The horn is an Azurahorn AH425, which is a custom-designed (bespoke) LeCleac'h with a T ratio of 0.707 and matched for a compression driver with an exit angle of 8 degrees. The AH425 diameter is 16.5" and works best in free-air mounting with about 2 inches of separation from the top of the bass cabinet.

The preferred lowpass crossover for the bass unit is 3rd-order Bessel at 700 Hz, with a Zobel compensator for the woofer inductor. I use a nominal value of 12 ohms as the design-center for the 700 Hz lowpass filter.

The preferred highpass crossover for the HF driver is a 700 Hz 4th-order that is transitional between Bessel and Linkwitz-Riley 4th-order.
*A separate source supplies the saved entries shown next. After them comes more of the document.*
/-- The commands: one constructor per row of spec/opcode_table.json. -/
inductive Instr where
  | inputPowerOn (t : Nat)
  | inputPowerLoss (t : Nat)
  | supplyWarningAssert (t mv : Nat)
  | supplyWarningRelease (t mv : Nat)
  | sagHoldExpiry (t : Nat)
  | resetThreshold (t : Nat)
  | resetThresholdRelease (t : Nat)
  | overvoltageCut (t : Nat)
  | overvoltageRelease (t : Nat)
  | overcurrentCut (t : Nat)
  | modRstNAssert (t : Nat)
  | modRstNRelease (t : Nat)
  | stage1InRegulation (t : Nat)
  | stage2InRegulation (t : Nat)
  | stage3GroupInRegulation (t : Nat)
  | railFault (t : Nat) (rail : Fin 79) (mv : Nat)
  | railRampTimeout (t : Nat) (rail : Fin 79) (mv : Nat)
  | vauxFault (t : Nat)
  | thermalTrip (t : Nat) (die : Fin 32)
  | sagThrottleWrite (t : Nat) (v : Bool)
  | ctlPwrLeafVsetWrite (t : Nat) (n : Fin 16) (v : Word)
  | vsetCommit (t : Nat)
  | vsetRampDone (t : Nat)
  | getTid (t : Nat)
  | getPldmVersion (t ty : Nat)
  | getPldmTypes (t : Nat)
  | getPldmCommands (t ty : Nat)
  | pldmFirmwareUpdate (t : Nat) (bankB : Bool) (img : FwImage)
  | setCoords (t : Nat) (rec : List Byte)
  | getCoords (t : Nat)
  | getPowerStatus (t : Nat)
  | sidebandSnagRead (t cursor max : Nat)
  | getPrimerStatus (t : Nat)
  | pldmUnsupportedCommand (t ty code : Nat)
  | primerVerifyDone (t mv : Nat) (st : SelfTest)
  | configReadDone (t : Nat) (digestOk : Bool)
  | d2dLinkTrainingDone (t : Nat) (b : BayIx) (port : Fin 4) (ok : Bool)
  | hbmStackTrainingDone (t : Nat) (stack : Fin 12) (ok : Bool)
  | startupCalibrationDone (t : Nat) (res : BitVec 8) (exc : List (Nat × BitVec 8)) (lad : List (Nat × Int))
  | readyEntry (t : Nat)
  | panelOpStart (t : Nat) (b : BayIx) (p : PanelIx)
  | computeOpComplete (t : Nat) (b : BayIx) (p : PanelIx) (devs : List Dev) (rf : List ResFault)
  | skimComplete (t : Nat) (b : BayIx) (p : PanelIx) (res : BitVec 8)
  | rowAccessStart (t : Nat) (b : BayIx) (p : PanelIx)
  | rowWriteCommit (t : Nat) (b : BayIx) (p : PanelIx)
  | rowReadComplete (t : Nat) (b : BayIx) (p : PanelIx) (flips : List Nat)
  | pnlCntClr (t : Nat) (b : BayIx) (p : PanelIx)
  | pnlWitMismatchClear (t : Nat) (b : BayIx) (p : PanelIx)
  | pnlWinDataClear (t : Nat) (b : BayIx) (p : PanelIx) (v : Word)
  | pnlLiveWrite (t : Nat) (b : BayIx) (p : PanelIx) (live : Bool)
  | strokeStart (t : Nat) (b : BayIx) (ups : List Upset)
  | scratchpadAccessesComplete (t : Nat) (b : BayIx)
  | segmentWakeDone (t : Nat) (b : BayIx) (seg : Fin 4)
  | segmentSleep (t : Nat) (b : BayIx) (seg : Fin 4)
  | drainComplete (t : Nat) (b : BayIx) (rf : List ResFault)
  | add (t : Nat) (b : BayIx) (rf : List ResAt)
  | sub (t : Nat) (b : BayIx) (rf : List ResAt)
  | mul (t : Nat) (b : BayIx) (rf : List ResAt)
  | fma (t : Nat) (b : BayIx) (rf : List ResAt)
  | max (t : Nat) (b : BayIx)
  | min (t : Nat) (b : BayIx)
  | requant (t : Nat) (b : BayIx) (rf : List ResAt)
  | cvt (t : Nat) (b : BayIx)
  | relu (t : Nat) (b : BayIx)
  | exp (t : Nat) (b : BayIx)
  | recip (t : Nat) (b : BayIx)
  | rsqrt (t : Nat) (b : BayIx)
  | gelu (t : Nat) (b : BayIx)
  | silu (t : Nat) (b : BayIx)
  | rsum (t : Nat) (b : BayIx) (rf : List ResAt)
  | rmax (t : Nat) (b : BayIx)
  | rsumsq (t : Nat) (b : BayIx) (rf : List ResAt)
  | mmLoadb (t : Nat) (b : BayIx)
  | mmMul (t : Nat) (b : BayIx) (rf : List ResAt)
  | mmDrain (t : Nat) (b : BayIx) (rf : List ResAt)
  | send (t : Nat) (b : BayIx) (k : Nat)
  | recv (t : Nat) (b : BayIx) (k : Nat)
  | push (t : Nat) (b : BayIx) (k : Nat)
  | pop (t : Nat) (b : BayIx) (k : Nat) (ups : List Upset)
  | copy (t : Nat) (b : BayIx) (k : Nat)
  | flagsend (t : Nat) (b : BayIx) (k : Nat)
  | faultWindowClose (t : Nat) (b : BayIx)
  | mgmtAccessServe (t : Nat) (b : BayIx)
  | baySpDataAccess (t : Nat) (b : BayIx) (wr : Option Word)
  | bayCntClr (t : Nat) (b : BayIx)
  | bayFlagsWrite (t : Nat) (b : BayIx) (n : Fin 8) (v : Word)
  | baySegCtrlWrite (t : Nat) (b : BayIx) (v : Word)
  | bayAllocInvalidate (t : Nat) (b : BayIx)
  | bayStrokeCntRead (t : Nat) (b : BayIx)
  | flagSetMessage (t src : Nat) (b : BayIx) (m : MLine)
  | stepRelease (t src : Nat) (b : BayIx) (gen : BitVec 8) (prog : Fin 16) (slots : List SlotEnt)
  | swapArm (t src : Nat) (b : BayIx) (gen : BitVec 8) (ents : List (Nat × BitVec 32))
  | swapFlip (t src : Nat) (b : BayIx) (gen : BitVec 8) (layer : Nat)
  | auditArm (t src : Nat) (b : BayIx) (gen : BitVec 8) (stroke : Nat)
  | mgmtQueuePush (t src : Nat) (b : BayIx) (m : MLine)
  | scratchpadWriteMessage (t src : Nat) (b : BayIx) (ms : List MLine)
  | scratchpadReadMessage (t src : Nat) (b : BayIx) (m : MLine)
  | weightRow (t src : Nat) (b : BayIx) (ms : List MLine)
  | rowReadback (t src : Nat) (b : BayIx) (m : MLine)
  | dataLineAccept (t src : Nat) (b : BayIx) (m : MLine)
  | lineForward (t : Nat) (b : BayIx) (out : Fin 5)
  | linkCrcFail (t : Nat) (b : BayIx) (port : Fin 4)
  | rtrHardFenceWrite (t : Nat) (b : BayIx)
  | rtrLocalCloseWrite (t : Nat) (b : BayIx) (v : Bool)
  | rtrCntClr (t : Nat) (b : BayIx)
  | contextRequestArrival (t : Nat) (k : Fin 2) (link : Fin 36) (ms : List MLine)
  | attend (t : Nat) (k : Fin 2) (e : Fin 16) (iss : List Nat) (ups : List Upset)
  | append (t : Nat) (k : Fin 2) (e : Fin 16) (iss : List Nat) (ups : List Upset)
  | commitSet (t : Nat) (k : Fin 2)
  | kvRead (t : Nat) (k : Fin 2) (iss : List Nat) (ups : List Upset)
  | kvWrite (t : Nat) (k : Fin 2) (iss : List Nat) (ups : List Upset)
  | spillRead (t : Nat) (k : Fin 2) (iss : List Nat) (ups : List Upset)
  | spillWrite (t : Nat) (k : Fin 2) (iss : List Nat)
  | fwRead (t : Nat) (k : Fin 2) (iss : List Nat) (ups : List Upset)
  | fwWrite (t : Nat) (k : Fin 2) (iss : List Nat)
  | pageZero (t : Nat) (k : Fin 2) (iss : List Nat)
  | pageCopy (t : Nat) (k : Fin 2) (iss : List Nat) (ups : List Upset)
  | refreshDue (t : Nat) (k : Fin 2) (stack : Fin 6) (ch : Fin 32)
  | forcedRefresh (t : Nat) (k : Fin 2) (stack : Fin 6) (ch : Fin 32)
  | arbStarve (t : Nat) (k : Fin 2) (stack : Fin 6) (ch : Fin 32) (req : Fin 18) (level : Fin 3)
  | ctxPoolPush (t : Nat) (k : Fin 2) (v : Word)
  | ctxCntClr (t : Nat) (k : Fin 2)
  | ctxStarveCapClear (t : Nat) (k : Fin 2)
  | submit (t fn slot : Nat) (dma : HostRead)
  | cancel (t fn slot : Nat)
  | prefixKeep (t fn slot : Nat)
  | prefixDrop (t fn slot : Nat)
  | stepDoneNotice (t : Nat) (b : BayIx) (gen : BitVec 8)
  | resultMessage (t : Nat) (ms : List MLine)
  | schedulingPoint (t : Nat) (plan : Nat)
  | deadlineExpiry (t fn id : Nat)
  | weightsInstallNonce (t fn slot : Nat)
  | installNonceExpiry (t : Nat)
  | weightsInstallWrite (t fn slot : Nat) (auth : Fetch Auth) (img : Fetch WImage)
  | weightsInstallErase (t fn slot : Nat) (auth : Fetch Auth)
  | weightsSelect (t fn slot : Nat)
  | panelDoneNotice (t : Nat) (b : BayIx) (p : PanelIx) (gen : BitVec 8)
  | weightsDigest (t fn slot : Nat)
  | storeReadError (t : Nat) (dev : Fin 16) (block op : Nat)
  | storeDeviceFail (t : Nat) (dev : Fin 16)
  | portTrainingDone (t : Nat) (p : Fin 16) (lanes : BitVec 8) (plane rack down : Nat)
  | linkIdFlit (t : Nat) (p : Fin 16) (plane rack down : Nat)
  | widthFlit (t : Nat) (p : Fin 16) (w : Nat)
  | nakFlit (t : Nat) (p : Fin 16) (reason seq vc ack : Nat)
  | idleFlit (t : Nat) (p : Fin 16) (f : Flit)
  | dataFlit (t : Nat) (p : Fin 16) (f : Flit)
  | mgmtFlit (t : Nat) (p : Fin 16) (f : Flit)
  | fabricReplayTimeout (t : Nat) (p : Fin 16)
  | portAutoRetrain (t : Nat) (p : Fin 16)
  | laneBad (t : Nat) (p : Fin 16) (lane : Fin 8) (uncorr ratio : Nat)
  | widthChangeDone (t : Nat) (p : Fin 16)
  | controlFlitRepeat (t : Nat) (p : Fin 16)
  | fabricEgressMessage (t : Nat) (link : Fin 32) (ms : List MLine)
  | genNotice (t src plan st : Nat) (gen : BitVec 8) (auth : Bool)
  | genNoticeTimer (t : Nat)
  | stepOrder (t src plan stepNo : Nat) (prog : Fin 16) (swap rerun : Bool) (slots : List SlotEnt) (recs : List StepRec)
  | stepReport (t src plan stepNo : Nat) (done late resident : Bool) (measured : Nat)
  | stepAbort (t src plan stepNo : Nat)
  | peerTimeoutExpiry (t plan peer : Nat)
  | keyRequest (t : Nat) (m : KeyMsg)
  | keyGrant (t : Nat) (m : KeyMsg)
  | keyAck (t session sender : Nat) (auth : Bool)
  | keyRequestResend (t session : Nat)
  | sessionSetupTimeout (t session : Nat)
  | fabPortRelease (t : Nat) (p : Fin 16)
  | fabPortRetrain (t : Nat) (p : Fin 16)
  | fabPortCntClr (t : Nat) (p : Fin 16)
  | fabCntClr (t : Nat)
  | endpointReset (t : Nat) (linkLoss : Bool)
  | functionLevelReset (t fn : Nat)
  | d3hotEntry (t fn : Nat)
  | vfDisable (t : Nat)
  | commandPost (t fn slot off : Nat) (b : List Byte)
  | tlpReceive (t fn : Nat) (onStream : Bool) (x : Tlp)
  | ideKSetGo (t fn : Nat)
  | ideKSetStop (t fn : Nat)
  | ideKeyProg (t : Nat)
  | deviceInfo (t fn slot : Nat)
  | configLoad (t fn slot : Nat) (dma : HostRead)
  | configCommit (t fn slot : Nat)
  | planLoad (t fn slot : Nat) (dma : HostRead)
  | planUnload (t fn slot : Nat)
  | planStart (t fn slot : Nat)
  | planStop (t fn slot : Nat)
  | sessionOpenHost (t fn slot : Nat)
  | sessionOpenLeader (t fn slot : Nat)
  | sessionOpenFollower (t fn slot : Nat)
  | sessionCloseHost (t fn slot : Nat)
  | sessionCloseFabric (t fn slot : Nat)
  | counters (t fn slot : Nat)
  | snagRead (t fn slot : Nat)
  | attest (t fn slot : Nat)
  | attestCert (t fn slot : Nat)
  | fence (t fn slot : Nat)
  | fenceRouter (t fn slot : Nat)
  | unfence (t fn slot : Nat)
  | resetCompute (t fn slot : Nat)
  | expertEnable (t fn slot : Nat)
  | mbCntClr (t : Nat)
  | keepCntClr (t : Nat)
  | entropyHealthFail (t : Nat) (test : Fin 2)
  | entropyRetest (t : Nat) (ok : Bool)
  | drbgReseed (t : Nat)
  | faultNotice (t : Nat) (b : BayIx) (gen : BitVec 8) (kinds : BitVec 4) (panels : BitVec 32) (cnt : Nat)
  | auditSignature (t : Nat) (b : BayIx) (gen : BitVec 8) (stroke : Nat) (crc : BitVec 64)
  | auditSignatureTimeout (t plan : Nat)
  | hangSample (t : Nat)
  | coreWatchdogExpiry (t : Nat) (core : Fin 4)
  | quiesceDone (t : Nat)
  | computeResetDone (t : Nat) (skims : List (Nat × BitVec 8))
  | weightRedigestDone (t : Nat) (bad : List (Nat × Bool))
  | hbmRetrainDone (t : Nat) (failed : List (Fin 12))
  | fabricRetrainDone (t : Nat)
  | resumeDone (t : Nat)
  | recoveryTimeout (t : Nat)
  | adcConversion (t : Nat) (ch : Fin 32) (code : Int) (ovr : Bool) (merged : Nat)
  | adcCalPeriod (t : Nat)
  | hkSelfCal (t : Nat)
  | adcSelfCalDone (t : Nat) (offset gain : Int) (refMv bgMv : Nat)
  | ladderTrimTick (t : Nat)
  | ladderStepApply (t : Nat) (die : Fin 16)
  | sensorReading (t : Nat) (n : Fin 48) (v : Int) (merged : Nat)
  | sensorSilent (t : Nat) (n : Fin 48)
  | skipHoldEnd (t : Nat) (b : BayIx)
  | powerWindow (t : Nat) (leaves : List Nat)
  | tenantSnapshotWindow (t : Nat)
  | manualDivWrite (t : Nat) (leaf : Fin 32) (v : BitVec 2)
  | hkXingCntClr (t : Nat)
  | registerWrite (t : Nat) (a : RegAddr) (v : Word)
  | pcieLinkUp (t : Nat) (speed : Fin 7)
  | mctpControlMessage (t : Nat) (code : Byte)
  | planStartPeerTimeout (t plan : Nat)
  | doeSpdmRequest (t : Nat) (code : Byte)
  | msixVectorUnmask (t fn vec : Nat)
  deriving DecidableEq, Repr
This is based on subjective auditioning with the Radian 745Neo and might be a little different for the Altec/GPA 288. The attenuation is best accomplished with an autoformer or transformer with selectable taps at -15, -14, -13, and -12 dB, and a 16-ohm shunt resistor between the highpass filter and the autoformer/transformer. The design center for the 700 Hz highpass filter is 15 to 16 ohms (the shunt resistor in parallel with the input Z of the transformer sets this value).
DId you scrap the RAAL Lazy Ribbon?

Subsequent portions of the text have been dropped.